Veron: “Messi non è Maradona. Da Sarri avrei voluto una cosa”

Juan Sebastian Veron, ieri a Parma per un’esibizione nell’ambito del progetto «Serie A – Operazione Nostalgia», autentico signore del centrocampo tra la fine degli anni Novanta e la prima decade dei Duemila, era consapevole di dover soffrire osservando la sua Argentina al Mondiale

Qual è il problema dell’Argentina?

«Tanto semplice da vedere quanto difficile da risolvere. Ciò che avviene in campo è lo specchio di quello che c’è fuori. In campo i giocatori fanno casino, perché fuori, nella federazione, nell’ambiente, c’è casino. Chiaro, no?».

Rischiare di uscire dal Mondiale pur avendo Messi in squadra è una specie di delitto, non crede?

«Il fatto è che non basta uno solo per vincere, questo dice il calcio moderno. Messi non è Maradona, e lo sostengo io che ho giocato assieme a tutt’e due. Con Diego eravamo nel Boca Juniors, con Leo in Nazionale. Ebbene vi garantisco che Diego era un trascinatore, un punto di riferimento, uno su cui sapevi di poterti appoggiare in qualsiasi momento. Messi no, è molto timido, chiuso. Forse è un leader in un gruppo ristretto, ma non in un ambiente come la Nazionale. Non sono in discussione le qualità tecniche, ma caratteriali».

C’è una squadra in Italia che l’ha impressionata ultimamente?

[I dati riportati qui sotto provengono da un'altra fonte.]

/-- A submission ring (R296). -/
structure Sq where
  base : BitVec 64
  log2 : Nat
  cq : Nat
  prio : Nat
  /-- Head and tail indices; R297; reset 0. -/
  head : Nat
  tail : Nat
  /-- In ERROR; R303; reset 0. -/
  err : Bool
  /-- Entries fetched whose completion has not been posted, oldest first, each with its index and the head after its fetch, and whether it has started; R297, R306; reset none. -/
  flight : List (Nat × Entry × Nat × Bool)
  /-- A DELETE_RING of this ring waits for `flight` to empty; R310; reset none. -/
  del : Option Cmd
deriving DecidableEq, Repr

/-- A completion or token ring (R296, R298, R304). -/
structure Cq where
  base : BitVec 64
  log2 : Nat
  vector : Nat
  cnt : Nat
  us : Nat
  /-- The part's own tail and phase; R298; reset 0 and 1. -/
  tail : Nat
  phase : Bool
  /-- The host's head; R299; reset 0. -/
  head : Nat
  /-- Entries held because the ring is full, oldest first; R299; reset none. -/
  held : List Nat
  /-- Entries written since the ring's last message, and the tick of the first; R304; reset 0. -/
  since : Nat
  first : Nat
deriving DecidableEq, Repr

/-- An MSI-X vector (R281, R304): its message address and data, 64 and 32 bits, masked, pending. -/
structure Vec where
  addr : Nat
  data : Nat
  masked : Bool
  pend : Bool
deriving DecidableEq, Repr

/-- A vector at reset: masked (PRESUMED, PCI Express, log entry 89). -/
def Vec.init : Vec := ⟨0, 0, true, false⟩

/-- A host port beside its registers (R279, R296). -/
structure PortSt where
  /-- Link up; R280; reset 0. -/
  up : Bool
  /-- Submission rings by SQID; R296; reset none. -/
  sqs : Sparse (Option Sq)
  /-- Completion rings by CQID; R296; reset none. -/
  cqs : Sparse (Option Cq)
  /-- Token rings by TQID; R296; reset none. -/
  tqs : Sparse (Option Cq)
  /-- A grouped setting's held writes (offset, source, value); R291; reset none. -/
  heldW : List (Nat × Nat × Nat)
  /-- The SQ served last in each PRIO; R297; reset 0. -/
  turn : Sparse Nat
  /-- The 2,048 MSI-X vectors; R281, R304; reset as Vec.init. -/
  vecs : Sparse Vec
  /-- MSI-X Enable and Function Mask, 1 bit each; R281; reset 0 (PRESUMED, log entry 89). -/
  msixEn : Bool
  msixFm : Bool
  /-- Maximum payload and read request sizes in bytes; R281; reset 128 and 512 (PRESUMED, log entry 89). -/
  mps : Nat
  mrrs : Nat
  /-- In D3hot, and ASPM L1 enabled, 1 bit each; R281; reset 0 (PRESUMED, log entry 89). -/
  d3 : Bool
  aspm : Bool
deriving DecidableEq, Repr

/-- A port at reset. -/
def PortSt.init : PortSt := ⟨false, [], [], [], [], [], [], false, false, 128, 512, false, false⟩

/-- What the part sends or shows outside, in order: messages on its networks, packets on its links, writes and messages to hosts, transfers to the board. -/
inductive Out where
  /-- A SIG message (R226): SIGNAL 0, WAIT 1, ACQUIRE 2, RESET 3, with the waiter of a WAIT or ACQUIRE. -/
  | sig (h : Handle) (op : Nat) (n : BitVec 32) (w : Option WaiterId)
  /-- RELEASE and REFUSE to a waiter (R226). -/
  | release (w : WaiterId)
  | refuse (w : WaiterId)
  /-- A fault event record sent to the fault engine (R426). -/
  | fault (e : FaultEv)
  /-- An EVT message to control core 0 (R246, R295): a code and a value. -/
  | evt (code : Nat) (v : Nat)
  /-- A lattice packet with its operation code of Table 7-5 (R199). -/
  | lat (op : Nat) (p : LatPkt)
  /-- A VAL message to a site (R216). -/
  | val (t : Site) (m : ValMsg)
  /-- A packet delivered to the agent at a node (R197): its operation code, and the packet. -/
  | latIn (node : BitVec 11) (op : Nat) (p : LatPkt)
  /-- A CTRL message to the block of a BAR0 offset, and the CRSP message that answers it (R217): the offset, its size in bytes, the value written. -/
  | ctrl (off size v : Nat)
  | crsp (off : Nat)
  /-- A DATA flit as put on a link (R256): its 256 bytes. -/
  | flit (link : Nat) (bytes : List Byte)
  /-- The identity sent on a link in PARTNER (R260). -/
  | ident (link : Nat) (id : PartnerId)
  /-- A fabric packet on a link (R263). -/
  | fab (link : Nat) (p : FabPkt)
  /-- A NAK flit (R257), a beacon (R273), a management packet (R263). -/
  | nak (link : Nat) (ack : Nat)
  /-- An IDLE flit (R257): acknowledgement and credits. -/
  | idle (link ack credVc credN : Nat)
  /-- A packet released by a link in its order, for the receiving agent (R263); whether it came by the spine. -/
  | fabIn (spine : Bool) (p : FabPkt)
  | beacon (link : Nat) (b : Beacon)
  | mgmt (link : Nat) (r : MgmtRec)
  /-- A memory write to a host (R298, R245): port, address, bytes. -/
  | hostWrite (port : Nat) (addr : Nat) (data : List Byte)
  /-- An MSI-X message (R304): port, vector. -/
  | msix (port : Nat) (vector : Nat)
  /-- A request ended or a tile's work failed, as told to Enara firmware (R95, R246): owner, status, reason. -/
  | endReq (owner : BitVec 32) (status reason : Nat)
  /-- The work of a tile failed (R95, R72): site, status. -/
  | tileWork (t : Site) (status : Nat)
  /-- The result of a reference-row or known-sum operation for the fault engine (R44, R435): site, array, 512 sums. -/
  | test (t : Site) (a : ArrIx) (w : List Int)
  /-- What a stack read brings back to its requester (R185): address, bytes, and whether the word holds an uncorrectable error. -/
  | stackData (addr : Nat) (data : List Byte) (ue : Bool)
  /-- A new AVSBus target (R391): rail address, mV. -/
  | avs (rail mv : Nat)
  /-- Body bias of the tile logic and scratchpads in mV, read assist and write assist (R393, Table 13-2). -/
  | bias (mv : Int) (read write : Bool)
  /-- A response to a security message (R465): transport, CODE, TAG, RC, payload. -/
  | secResp (via : Transport) (code tag rc : Nat) (data : List Byte)
  /-- A PLDM or MCTP control response (R472 to R475): command row, completion code (0 SUCCESS), values. -/
  | pldm (what : String) (code : Nat) (vals : List Int)
  /-- A PlatformEventMessage to the event receiver (R474): sensor and value. -/
  | event (sensor : Nat) (value : Int)
  /-- What a read through the unlocked debug port brings (R471). -/
  | debugData (v : Nat)
  /-- A request for update data (R475): offset and length. -/
  | wantData (off len : Nat)
  /-- A micro-batch sent around the orbit (R325): index, step tag, rows, each with its request, how many, and the plane bit of its slot (R356). -/
  | orbit (m : Nat) (tag : Nat) (rows : List (BitVec 32 × Nat × Nat))
  /-- The page entries that Enara firmware gives the attention kernels for the rows of a request (R181, Table 6-4): request, sector, layer, head, entries. -/
  | pages (req : BitVec 32) (sector layer head : Nat) (entries : List (BitVec 64))
  /-- A message of Enara firmware to another device of the slice (R371, R378): orbit index, what, values. -/
  | toDevice (k : Nat) (what : String) (vals : List Nat)
  /-- A report of Enara firmware to the ingress device of the slice (R319, R328, R371): what, values. -/
  | toIngress (what : String) (vals : List Nat)
  /-- A chunk fetch (R367, R370): chunk, host port, host channel, address, length. -/
  | fetch (chunk port ch addr len : Nat)
  /-- An alert of the management port (R415, R476). -/
  | alert (what : String)
deriving DecidableEq, Repr

/-! ### In flight on the networks -/

/-- A packet in flight on the lattice (R200 to R202): its operation code, the packet, where it leaves, the routers whose flits it counts, those at which its head waits for its slot (R208), whether a slot never carries it, and the descriptor its signal belongs to (R245). -/
structure LatFly where
  op : Nat
  p : LatPkt
  dst : LatDst
  path : List Nat
  viol : List Nat
  stuck : Bool
  tr : Option (Nat × Nat × Nat)
deriving DecidableEq, Repr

«Nessun dubbio: il Napoli. Sarri è fantastico. Giocavano a memoria, mi sarebbe piaciuto stare in quella squadra. Meglio: mi sarebbe piaciuto che lui avesse allenato il mio grande Parma, con Chiesa e Crespo davanti, io, Dinone Baggio e Boghossian in mezzo, Cannavaro, Sensini e Thuram in difesa, Buffon in porta. Quanto ci saremmo divertiti!».